As shown in FIG. 2, fuel cell 200 comprises at least one anode supply channel 210 fluidly connected to anode flow field channels 246 of fuel cell 200. Anode supply channel 210 has a depth (d) and a length (l), which dimensions are selected in order to prevent flame propagation. As noted above with respect to FIG. 1, in certain embodiments, anode supply channel 210 has a depth (d) less than about 0.6 mm and a length (l) of at least about 3.0 mm. As one of skill in the art will appreciate, the depth (d) of anode supply channel may or may not be the same as the depth of anode flow field channels 246.

As further shown in FIG. 2, fuel cell 200 comprises at least one cathode supply channel 215 fluidly connected to cathode flow field channels 256 of fuel cell 200. Cathode supply channel 215 may fluidly connect fuel cell 200 (namely, cathode flow field channels 256) and an oxidant supply, or cathode supply channel 215 may fluidly connect fuel cell 200 (namely, cathode flow field channels 256) and the interior space of the surrounding housing. In embodiments wherein cathode supply channel 215 fluidly connects cathode flow field channels 256 to the interior space of the surrounding housing 115, cathode supply channel 215 is configured to prevent flame propagation. Similar to anode supply channel 210, cathode supply channel 215 has a depth (d) and a length (l), which dimensions are selected in order to prevent flame propagation. As noted above with respect to FIG. 1, in certain embodiments, cathode supply channel 215 has a depth (d) less than about 0.6 mm and a length (l) of at least about 3.0 mm. In addition, as one of skill in the art will appreciate the depth (d) of cathode supply channel 215 may or may not be the same as the depth of cathode flow field channels 256.

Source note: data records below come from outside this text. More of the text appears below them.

/-- MAX: signed maximum. -/
def execMax (t rd ra rb : Nat) (s : State) : Host.Outcome State Fault Refusal :=
  .next (s.issue t fun s => s.alu t rd ra rb (fun a b => if a.slt b then b else a))

/-- MINU: unsigned minimum. -/
def execMinu (t rd ra rb : Nat) (s : State) : Host.Outcome State Fault Refusal :=
  .next (s.issue t fun s => s.alu t rd ra rb (fun a b => if a.ult b then a else b))

/-- MAXU: unsigned maximum. -/
def execMaxu (t rd ra rb : Nat) (s : State) : Host.Outcome State Fault Refusal :=
  .next (s.issue t fun s => s.alu t rd ra rb (fun a b => if a.ult b then b else a))

/-- MUL: low 64 bits of the product. -/
def execMul (t rd ra rb : Nat) (s : State) : Host.Outcome State Fault Refusal :=
  .next (s.issue t fun s => s.alu t rd ra rb (fun a b => a * b))

/-- MULH: high 64 bits of the signed product. -/
def execMulh (t rd ra rb : Nat) (s : State) : Host.Outcome State Fault Refusal :=
  .next (s.issue t fun s => s.alu t rd ra rb mulHigh)

/-- MULHU: high 64 bits of the unsigned product. -/
def execMulhu (t rd ra rb : Nat) (s : State) : Host.Outcome State Fault Refusal :=
  .next (s.issue t fun s => s.alu t rd ra rb mulHighU)

/-- DIV: signed quotient toward zero; DIVIDE if rb is 0. −2^63 by −1 gives −2^63. -/
def execDiv (t rd ra rb : Nat) (s : State) : Host.Outcome State Fault Refusal :=
  .next (s.issue t fun s => s.divide t rd ra rb (fun a b => a.sdiv b))

/-- DIVU: unsigned quotient; DIVIDE if rb is 0. -/
def execDivu (t rd ra rb : Nat) (s : State) : Host.Outcome State Fault Refusal :=
  .next (s.issue t fun s => s.divide t rd ra rb (fun a b => a / b))

/-- REM: remainder with the sign of ra; DIVIDE if rb is 0. −2^63 by −1 gives 0. -/
def execRem (t rd ra rb : Nat) (s : State) : Host.Outcome State Fault Refusal :=
  .next (s.issue t fun s => s.divide t rd ra rb (fun a b => a.srem b))

/-- REMU: unsigned remainder; DIVIDE if rb is 0. -/
def execRemu (t rd ra rb : Nat) (s : State) : Host.Outcome State Fault Refusal :=
  .next (s.issue t fun s => s.divide t rd ra rb (fun a b => a % b))

/-- CLZ: leading zeros, 64 of 0. -/
def execClz (t rd ra : Nat) (s : State) : Host.Outcome State Fault Refusal :=
  .next (s.issue t fun s => s.alu1 t rd ra (fun a => BitVec.ofNat 64 (leadingZeros a)))

/-- CTZ: trailing zeros, 64 of 0. -/
def execCtz (t rd ra : Nat) (s : State) : Host.Outcome State Fault Refusal :=
  .next (s.issue t fun s => s.alu1 t rd ra (fun a => BitVec.ofNat 64 (trailingZeros a)))

/-- POPC: set bits. -/
def execPopc (t rd ra : Nat) (s : State) : Host.Outcome State Fault Refusal :=
  .next (s.issue t fun s => s.alu1 t rd ra (fun a => BitVec.ofNat 64 (setBits a)))
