-- ==== Sys2Proof/Machine/TxnFrames.lean ====
section
/-! DEFINITION. Cross-package transactions: the TXN frames of the chain head (spec/09 R338–R340): table rows 36–40 and 151. -/

namespace Sys2Proof.Machine

/-- RESULT of Table 09.7. -/
def txReady : Nat := 0
def txPreparing : Nat := 1
def txFailed : Nat := 2
def txAborted : Nat := 3

/-- The reply to a TXN frame (Table 09.7). -/
def State.txnReply (s : State) (seq phase result status tempo failJsn : Nat) : State :=
  s.chainReply seq (toLe 1 phase ++ toLe 1 result ++ toLe 1 status ++ toLe 1 0 ++ toLe 4 tempo ++ toLe 8 failJsn)

/-- The package answers TXN frames: READY, and out of bypass. -/
def State.txnFrames (s : State) : Bool := s.chainTakes && s.decides

/-- The answer to a TXN frame before READY (R67, R77). -/
def State.txnEarly (s : State) (seq phase : Nat) : State := if s.chainEarly then s.txnReply seq phase txPreparing stBusy 0 0 else s

/-- The lead decides nothing now, so the frame is answered PREPARING and resent (R67, R331, R597). -/
def State.txnWaits (s : State) : Bool := s.leadGone || s.leadBusy || s.tempo.inProgress.isSome

/-- INSTANT − 2 ms has passed (R339). -/
def State.commitLate (s : State) (t : Txn) : Bool := decide (t.instant < s.nowNs + 2000000)

/-- The current result of a transaction (R339): an aborted one that failed a check shows its status. An OPEN one has none yet, and
answers PREPARING (log 48). -/
def State.txnResult (s : State) (seq phase : Nat) (t : Txn) : State :=
  match t.state with
  | .opened => s.txnReply seq phase txPreparing stOk 0 0
  | .scheduled => s.txnReply seq phase txPreparing stOk 0 0
  | .prepared => s.txnReply seq phase txReady stOk 0 0
  | .committed => s.txnReply seq phase txReady stOk t.tempo 0
  | .aborted =>
    if t.failStatus = 0 then s.txnReply seq phase txAborted stOk 0 0 else s.txnReply seq phase txFailed t.failStatus 0 t.failJsn
  | .expired => s.txnReply seq phase txAborted stExpired 0 0

/-- The transaction a frame names, by number and group; none with the failing status. -/
def State.txnNamed (s : State) (txn group : Nat) : Except Nat Txn :=
  match Tbl.find s.tempo.txns txn with
  | none => .error stNotFound
  | some t => if t.crossPackage = false then .error stWrongState else if t.group ≠ group then .error stBadParam else .ok t

/-- The checks of PREPARE on an OPEN transaction: the failing status and JSN (R338). -/
def State.prepareStatus (s : State) (txn : Nat) (t : Txn) (instant : Nat) : Option (Nat × Nat) :=
  let now := s.nowNs
  let held := s.tempo.txns.filter (fun e => decide (e.2.state = .scheduled) || decide (e.2.state = .prepared))
  if instant < now + 10000000 ∨ now + 1000000000 < instant ∨ instant < now + s.prepareLead t + 2500000 then some (stBadParam, 0)
  else if held.any (fun e => decide (instant ≤ e.2.instant + 50000) && decide (e.2.instant ≤ instant + 50000)) then
    some (stWrongState, 0)
  else if 16 ≤ held.length then some (stNoResource, 0)
  else match s.conflictIn txn t with
    | some j => some (stConflict, j)
    | none => (s.recheck s.nextTempo t.staged).map (fun (j, st) => (st, j))

/-- TXN_FRAME_PREPARE (R338). -/
def execTxnFramePrepare (seq txn group instant : Nat) (s : State) : Host.Outcome State Fault Refusal :=
  if !s.txnFrames then .next (s.txnEarly seq 1)
  else if s.txnWaits then .next (s.txnReply seq 1 txPreparing stBusy 0 0)
  else
    let s := s.expireTxns
    match s.txnNamed txn group with
    | .error st => .next (s.txnReply seq 1 txFailed st 0 0)
    | .ok t =>
      if t.state ≠ .opened then
        .next (if t.state = .prepared ∧ t.commitPoint = false then s.txnReply seq 1 txReady stOk 0 0
          else if t.state = .aborted ∧ t.failStatus ≠ 0 then s.txnReply seq 1 txFailed t.failStatus 0 t.failJsn
          else s.txnReply seq 1 txFailed (if t.state = .expired then stExpired else stWrongState) 0 0)
      else match s.prepareStatus txn t instant with
        | some (st, j) =>
          let s := s.failCommit txn t j st
          let s := if st = stConflict then
              { s with tempo := { s.tempo with conflictCount := satAdd 0xFFFF s.tempo.conflictCount 1 } } else s
          .next (s.txnReply seq 1 txFailed st 0 j)
        | none => .next ((s.setTxn txn { t with state := .prepared, instant := instant }).txnReply seq 1 txReady stOk 0 0)

/-- The command that the journal entry of a cross-package commit shows: TXN_COMMIT of the chain head (log 49). -/
def State.headCommit (s : State) (txn : Nat) : Packet :=
  { route := .chain (2 ^ 16), sender := s.headId, die := s.servingDie, opcode := 0x0B02, paramLen := 0, flags := 0, txn := txn,
    token := 0, sequence := 0, reserved := 0, params := [] }

/-- TXN_FRAME_COMMIT (R339): the journal entry is the commit point. -/
def execTxnFrameCommit (seq txn group instant : Nat) (s : State) : Host.Outcome State Fault Refusal :=
  if !s.txnFrames then .next (s.txnEarly seq 2)
  else if s.txnWaits then .next (s.txnReply seq 2 txPreparing stBusy 0 0)
  else
    let s := s.expireTxns
    match s.txnNamed txn group with
    | .error st => .next (s.txnReply seq 2 txFailed st 0 0)
    | .ok t =>
      if t.state = .prepared ∧ t.commitPoint = false then
        if s.commitLate t then .next ((s.finishTxn txn t .aborted).txnReply seq 2 txAborted stOk 0 0)
        else if t.instant ≠ instant then .next (s.txnReply seq 2 txFailed stBadParam 0 0)
        else
          let s := s.recordCommand (s.headCommit txn) stOk s.tempo.current []
          .next ((s.setTxn txn { t with commitPoint := true }).txnReply seq 2 txReady stOk 0 0)
      else if t.state = .opened then .next (s.txnReply seq 2 txFailed stWrongState 0 0)
      else .next (s.txnResult seq 2 t)

/-- TXN_FRAME_ABORT (R339): a transaction past its commit point stays. -/
def execTxnFrameAbort (seq txn group _instant : Nat) (s : State) : Host.Outcome State Fault Refusal :=
  if !s.txnFrames then .next (s.txnEarly seq 3)
  else if s.txnWaits then .next (s.txnReply seq 3 txPreparing stBusy 0 0)
  else
    let s := s.expireTxns
    match s.txnNamed txn group with
    | .error st => .next (s.txnReply seq 3 txFailed st 0 0)
    | .ok t =>
      if t.state = .opened ∨ (t.state = .prepared ∧ t.commitPoint = false) then
        .next ((s.finishTxn txn t .aborted).txnReply seq 3 txAborted stOk 0 0)
      else if t.state = .prepared then .next (s.txnReply seq 3 txFailed stWrongState 0 0)
      else .next (s.txnResult seq 3 t)

/-- TXN_FRAME_STATUS (R339): nothing changes. -/
def execTxnFrameStatus (seq txn group _instant : Nat) (s : State) : Host.Outcome State Fault Refusal :=
  if !s.txnFrames then .next (s.txnEarly seq 4)
  else match s.txnNamed txn group with
    | .error st => .next (s.txnReply seq 4 txFailed st 0 0)
    | .ok t => .next (s.txnResult seq 4 t)

/-- CROSS_PACKAGE_COMMIT_DEADLINE (R339): no COMMIT has come by INSTANT − 2 ms. -/
def execCrossPackageCommitDeadline (txn : Nat) (s : State) : Host.Outcome State Fault Refusal :=
  match Tbl.find s.tempo.txns txn with
  | none => .next s
  | some t => .next (if t.crossPackage ∧ t.state = .prepared ∧ t.commitPoint = false ∧ s.commitLate t then s.finishTxn txn t .aborted
      else s)

end Sys2Proof.Machine
end

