-- ==== Sys2Proof/Machine/Dispatch.lean ====
section
/-! DEFINITION. Dispatch: one arm per command, each one direct call of its meaning. -/

namespace Sys2Proof.Machine
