/-- Completions of host reads (R94-R97, R104, R105): credited to their request, discarded where the request's tag is
quarantined or the link is FROZEN, reported where no request has the tag; a time-out quarantines the tag, is counted
and recorded, ends the DMA descriptor it belongs to, and the tag's expiry frees it. -/
def Obligations.HostCompletions : Prop :=
  (∀ (s : State) (link tag : Nat) (data : List Byte) (t : HostTag), s.linkUp link = true → (s.link link).frozen = false →
    Tbl.find s.tags (tagKey link tag) = some t → t.quarantined = false → t.discard = false →
    s.ideSilent t.fn = false → data.length < t.remaining → exec (.completionArrival link tag data true) s =
      .next { s with tags := Tbl.set s.tags (tagKey link tag) { t with remaining := t.remaining - data.length } })
  ∧ (∀ (s : State) (link tag : Nat) (data : List Byte) (good : Bool) (t : HostTag), s.linkUp link = true →
    (s.link link).frozen = false → Tbl.find s.tags (tagKey link tag) = some t → t.quarantined = false → t.discard = true →
    s.ideSilent t.fn = false → t.remaining ≤ data.length →
    exec (.completionArrival link tag data good) s = .next { s with tags := Tbl.del s.tags (tagKey link tag) })
  ∧ (∀ (s : State) (link tag : Nat) (data : List Byte) (good : Bool) (t : HostTag), s.linkUp link = true →
    Tbl.find s.tags (tagKey link tag) = some t → t.quarantined = true → s.ideSilent t.fn = false →
    exec (.completionArrival link tag data good) s = .next ((({ s with tags := Tbl.del s.tags (tagKey link tag) }).modLink link
      (fun l => { l with lateCpl := min 0xFFFFFFFF (l.lateCpl + 1) })).emit (.tlp link TlpKind.aerUnexpectedAdvisory.code tag)))
  ∧ (∀ (s : State) (link tag : Nat) (data : List Byte) (good : Bool), s.linkUp link = true →
    Tbl.find s.tags (tagKey link tag) = none → s.linkInsecure link = false →
    exec (.completionArrival link tag data good) s = .next (s.emit (.tlp link TlpKind.aerUnexpected.code tag)))
  ∧ (∀ (s : State) (link tag : Nat) (data : List Byte) (t : HostTag), s.linkUp link = true → (s.link link).frozen = true →
    Tbl.find s.tags (tagKey link tag) = some t → t.quarantined = false →
    s.ideSilent t.fn = false → exec (.completionArrival link tag data true) s =
      .next { s with tags := Tbl.set s.tags (tagKey link tag) { t with quarantined := true } })
  ∧ (∀ (s : State) (link tag : Nat) (t : HostTag), s.dieWorks link = true → Tbl.find s.tags (tagKey link tag) = some t →
    t.quarantined = false → t.discard = true → mDie t.fn = link → Runs (.completionTimeout link tag) s fun u =>
      u = { s with
        tags := Tbl.set s.tags (tagKey link tag) { t with quarantined := true }, links := u.links, out := u.out, errors := u.errors }
      ∧ (u.link link).cto = min 0xFFFFFFFF ((s.link link).cto + 1)
      ∧ ∃ e ∈ u.errors.latched, e.cause = 0x0102 ∧ e.subject = t.fn ∧ e.die = link ∧ e.unit = t.use.unit)
  ∧ (∀ (s : State) (link tag chan q : Nat) (t : HostTag), s.dieWorks link = true → Tbl.find s.tags (tagKey link tag) = some t →
    t.quarantined = false → t.discard = false → t.use = .channel chan → (s.dmaCh chan).busy = true →
    (s.dmaCh chan).binder = .sequencer q →
    Runs (.completionTimeout link tag) s fun u => Tbl.find u.tags (tagKey link tag) = some { t with quarantined := true }
      ∧ (u.dmaCh chan).busy = false ∧ (u.dmaCh chan).status = 0x01)
  ∧ (∀ (s : State) (link tag : Nat) (t : HostTag), Tbl.find s.tags (tagKey link tag) = some t → t.quarantined = true →
    exec (.quarantineExpiry link tag) s = .next { s with tags := Tbl.del s.tags (tagKey link tag) })

/-- Mailboxes (R120-R124, R127-R129). MBX_SEND, MBX_SEND_END and MBX_RECV answer a next state, which each clause gives
in full, for every state that meets the clause's conditions: the window answers the writer, the binding names it, the
queue has room or is full. A word is stored behind the others with its writer's identity, replaces the newest in a
full queue with its COLLISION mark and the status bits, and is rejected and counted where the writer is not a sender
of an enabled binding; a read by the receiver returns and removes the oldest word, and a read by another agent or of
an empty queue returns 0 and removes nothing. A word for a pod thread raises its event; a word with END hands the
first whole message of the queue to firmware, or waits while the management pair restarts or where an agent other than
firmware receives. -/
def Obligations.Mailboxes : Prop :=
  (∀ (s : State) (fn : Nat) (v : Word32), fn < agentBoxBase → s.memReach fn = true → (s.fnBox fn).inbound.length < 16 →
    exec (.mbxSend fn fn v) s = .next (s.modFnBox fn (fun b =>
      { b with inbound := b.inbound ++ [{ word := v, stamp := fn, last := false, collided := false }] })))
  ∧ (∀ (s : State) (fn : Nat) (v : Word32), fn < agentBoxBase → s.memReach fn = true → (s.fnBox fn).inbound.length = 16 →
    exec (.mbxSend fn fn v) s = .next (s.modFnBox fn (fun b =>
      { b with
        inbound := b.inbound.dropLast ++ [{ word := v, stamp := fn, last := false, collided := true }], fwCollision := true,
        sendOverrun := true })))
  ∧ (∀ (s : State) (k writer : Nat) (v : Word32), s.agentReach (k / 256) writer = true → (s.agentBox k).enable = true →
    writer = (s.agentBox k).senderA ∨ writer = (s.agentBox k).senderB → isThreadId (s.agentBox k).receiver = false →
    let turn := (s.agentBox k).senderA != (s.agentBox k).senderB && !(s.agentBox k).nextIsB
    ((s.agentBox k).queue.length < 16 → exec (.mbxSend (agentBoxBase + k) writer v) s = .next (s.modAgentBox k (fun b => { b with
      nextIsB := turn, queue := b.queue ++ [{ word := v, stamp := writer, last := false, collided := false }] })))
    ∧ ((s.agentBox k).queue.length = 16 → exec (.mbxSend (agentBoxBase + k) writer v) s = .next (s.modAgentBox k (fun b => { b with
      nextIsB := turn, collision := true
      queue := b.queue.dropLast ++ [{ word := v, stamp := writer, last := false, collided := true }] }))))
  ∧ (∀ (s : State) (k writer : Nat) (v : Word32), s.agentReach (k / 256) writer = true → (s.agentBox k).enable = true →
    writer = (s.agentBox k).senderA ∨ writer = (s.agentBox k).senderB → isThreadId (s.agentBox k).receiver = true →
    (s.agentBox k).queue.length < 16 → exec (.mbxSend (agentBoxBase + k) writer v) s =
      .next ((s.modAgentBox k (fun b => { b with
        nextIsB := b.senderA != b.senderB && !b.nextIsB
        queue := b.queue ++ [{ word := v, stamp := writer, last := false, collided := false }] })).raiseInput
          (threadOfId (s.agentBox k).receiver) (s.agentBox k).event 4 0))
  ∧ (∀ (s : State) (k writer : Nat) (v : Word32), s.agentReach (k / 256) writer = true →
    (s.agentBox k).enable = false ∨ (writer ≠ (s.agentBox k).senderA ∧ writer ≠ (s.agentBox k).senderB) →
    exec (.mbxSend (agentBoxBase + k) writer v) s = .next (s.modAgentBox k (fun b => { b with rejects := min 0xFF (b.rejects + 1) })))
  ∧ (∀ (s : State) (k : Nat) (w : MbxWord) (rest : List MbxWord), (s.agentBox k).queue = w :: rest → (s.agentBox k).held = [] →
    s.agentReach (k / 256) (s.agentBox k).receiver = true →
    exec (.mbxRecv (agentBoxBase + k) (s.agentBox k).receiver) s =
      .next ((s.modAgentBox k (fun b =>
        { b with queue := rest, nextIsB := b.senderA != b.senderB && b.nextIsB })).emit (.read (s.agentBox k).receiver w.word.toNat)))
  ∧ (∀ (s : State) (k reader : Nat), reader ≠ (s.agentBox k).receiver →
    exec (.mbxRecv (agentBoxBase + k) reader) s = .next (s.emit (.read reader 0)))
  ∧ (∀ (s : State) (k reader : Nat), (s.agentBox k).queue = [] →
    exec (.mbxRecv (agentBoxBase + k) reader) s = .next (s.emit (.read reader 0)))
  ∧ (∀ (s : State) (fn : Nat) (w : MbxWord) (rest : List MbxWord), fn < agentBoxBase → s.memReach fn = true →
    (s.fnBox fn).outbound = w :: rest → (s.fnBox fn).held = [] →
    exec (.mbxRecv fn fn) s = .next ((s.modFnBox fn (fun b => { b with outbound := rest })).emit (.read fn w.word.toNat)))
  ∧ (∀ (s : State) (fn reader : Nat), fn < agentBoxBase → (s.fnBox fn).outbound = [] ∨ reader ≠ fn →
    exec (.mbxRecv fn reader) s = .next (s.emit (.read reader 0)))
  ∧ (∀ (s : State) (fn : Nat) (v : Word32), fn < agentBoxBase → s.memReach fn = true →
    (s.dieHealth (mDie fn)).pairRestarting = false →
    let stored := s.sendFunction fn { word := v, stamp := fn, last := true, collided := false }
    ∃ m rest, firstMessage (stored.fnBox fn).inbound = some (m, rest) ∧ exec (.mbxSendEnd fn fn v) s =
      .next (match messagePacket (.mailbox fn) (mDie fn) m with
        | (p, true) => (stored.modFnBox fn (fun b => { b with inbound := rest })).submitPacket p
        | (p, false) => (stored.modFnBox fn (fun b => { b with inbound := rest })).deliver p
            (p.reply stBadParam flagMailboxFault 0 0 [])))
  ∧ (∀ (s : State) (fn : Nat) (v : Word32), fn < agentBoxBase → s.memReach fn = true →
    (s.dieHealth (mDie fn)).pairRestarting = true → (s.fnBox fn).inbound.length < 16 →
    exec (.mbxSendEnd fn fn v) s = .next (s.modFnBox fn (fun b =>
      { b with inbound := b.inbound ++ [{ word := v, stamp := fn, last := true, collided := false }] })))
  ∧ (∀ (s : State) (k writer : Nat) (v : Word32), s.agentReach (k / 256) writer = true → (s.agentBox k).enable = true →
    writer = (s.agentBox k).senderA ∨ writer = (s.agentBox k).senderB → isThreadId (s.agentBox k).receiver = false →
    (s.agentBox k).receiver ≠ fwId (k / 256) → (s.agentBox k).queue.length < 16 →
    exec (.mbxSendEnd (agentBoxBase + k) writer v) s = .next (s.modAgentBox k (fun b => { b with
      nextIsB := b.senderA != b.senderB && !b.nextIsB
      queue := b.queue ++ [{ word := v, stamp := writer, last := true, collided := false }] })))
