@[simp] theorem State.modNvme_keeps (s : State) (k : Nat) (f : Nvme → Nvme) :
    (s.modNvme k f).boot = s.boot ∧ (s.modNvme k f).roles = s.roles ∧ (s.modNvme k f).chain = s.chain ∧ (s.modNvme k f).supply = s.supply ∧
    (s.modNvme k f).temps = s.temps ∧ (s.modNvme k f).health = s.health ∧ (s.modNvme k f).links = s.links ∧ (s.modNvme k f).funcs = s.funcs ∧
    (s.modNvme k f).tags = s.tags ∧ (s.modNvme k f).fnMbx = s.fnMbx ∧ (s.modNvme k f).agentMbx = s.agentMbx ∧ (s.modNvme k f).cmdqs = s.cmdqs ∧
    (s.modNvme k f).journal = s.journal ∧ (s.modNvme k f).protect = s.protect ∧ (s.modNvme k f).errors = s.errors ∧ (s.modNvme k f).dram = s.dram ∧
    (s.modNvme k f).sram = s.sram ∧ (s.modNvme k f).ledgers = s.ledgers ∧ (s.modNvme k f).ports = s.ports ∧
    (s.modNvme k f).portBlocks = s.portBlocks ∧ (s.modNvme k f).synce = s.synce ∧ (s.modNvme k f).banks = s.banks ∧ (s.modNvme k f).pipes = s.pipes ∧
    (s.modNvme k f).flight = s.flight ∧ (s.modNvme k f).nextPkt = s.nextPkt ∧ (s.modNvme k f).tempo = s.tempo ∧ (s.modNvme k f).tms = s.tms ∧
    (s.modNvme k f).fabric = s.fabric ∧ (s.modNvme k f).linkEnds = s.linkEnds ∧ (s.modNvme k f).nextMsg = s.nextMsg ∧
    (s.modNvme k f).timeModel = s.timeModel ∧ (s.modNvme k f).pps = s.pps ∧ (s.modNvme k f).times = s.times ∧ (s.modNvme k f).ciphers = s.ciphers ∧
    (s.modNvme k f).queues = s.queues ∧ (s.modNvme k f).channels = s.channels ∧ (s.modNvme k f).storages = s.storages ∧
    (s.modNvme k f).partitions = s.partitions ∧ (s.modNvme k f).twins = s.twins ∧ (s.modNvme k f).pods = s.pods ∧
    (s.modNvme k f).threads = s.threads ∧ (s.modNvme k f).locks = s.locks ∧ (s.modNvme k f).chans = s.chans ∧ (s.modNvme k f).seqs = s.seqs ∧
    (s.modNvme k f).contexts = s.contexts ∧ (s.modNvme k f).seqCounters = s.seqCounters ∧ (s.modNvme k f).patch = s.patch ∧
    (s.modNvme k f).mem = s.mem ∧ (s.modNvme k f).out = s.out ∧ (s.modNvme k f).freeCtr = s.freeCtr ∧ (s.modNvme k f).pending = s.pending ∧
    State.dieTemp (s.modNvme k f) = s.dieTemp ∧ State.dieHealth (s.modNvme k f) = s.dieHealth ∧ State.link (s.modNvme k f) = s.link ∧
    State.func (s.modNvme k f) = s.func ∧ State.fnBox (s.modNvme k f) = s.fnBox ∧ State.agentBox (s.modNvme k f) = s.agentBox ∧
    State.cmdq (s.modNvme k f) = s.cmdq ∧ State.dramMark (s.modNvme k f) = s.dramMark ∧ State.sramBank (s.modNvme k f) = s.sramBank ∧
    State.ledger (s.modNvme k f) = s.ledger ∧ State.port (s.modNvme k f) = s.port ∧ State.portBlock (s.modNvme k f) = s.portBlock ∧
    State.bankOf (s.modNvme k f) = s.bankOf ∧ State.pipe (s.modNvme k f) = s.pipe ∧ State.tm (s.modNvme k f) = s.tm ∧
    State.laneOf (s.modNvme k f) = s.laneOf ∧ State.dieTime (s.modNvme k f) = s.dieTime ∧ State.cipherOf (s.modNvme k f) = s.cipherOf ∧
    State.dmaCh (s.modNvme k f) = s.dmaCh ∧ State.storage (s.modNvme k f) = s.storage ∧ State.podOf (s.modNvme k f) = s.podOf ∧
    State.thread (s.modNvme k f) = s.thread ∧ State.lockOf (s.modNvme k f) = s.lockOf ∧ State.chanOf (s.modNvme k f) = s.chanOf ∧
    State.seqOf (s.modNvme k f) = s.seqOf ∧ State.context (s.modNvme k f) = s.context := by
  repeat (first | exact rfl | refine ⟨rfl, ?_⟩)

@[simp] theorem State.nvme_modNvme (s : State) (k : Nat) (f : Nvme → Nvme) (n : Nat) :
    (s.modNvme k f).nvme n = if n = k then f (s.nvme k) else s.nvme n := Tbl.look_put _ _ _ _ _
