-- ==== Sys2Proof/Laws/PerInstr.lean ====
section
/-! SUPPORT. A law of every command's encoding: the word of a well-formed instruction has 32 bits (spec/17 R545). -/

set_option Elab.async false
set_option linter.unusedSimpArgs false

namespace Sys2Proof.Laws.Word
open Machine

/-- The word of the command, where it has one, is a 32-bit word. -/
def Statement (i : Instr) : Prop := i.wf = true → ∀ w, encodeWord i = some w → w < 2 ^ 32

theorem none_word {i : Instr} (h : encodeWord i = none) : Statement i := by
  intro _ w e; rw [h] at e; cases e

As further shown in FIG. 2, both anode and cathode plates 240 and 250 have non-active surfaces 244 and 254, respectively, on the opposite facing sides of the plates from active surfaces 242 and 252, respectively. Both anode and cathode plates 240 and 250 have a plurality of coolant flow field channels 248 and 258, respectively, formed on such non-active surfaces 244 and 254, respectively. Such coolant flow field channels 248 and 258 may be utilized to direct coolant from a cooling subsystem (such as cooling subsystem 150 in FIG. 1) to fuel cell 200 and, thereby, cool the flame arresting recombiner comprising fuel cell 200.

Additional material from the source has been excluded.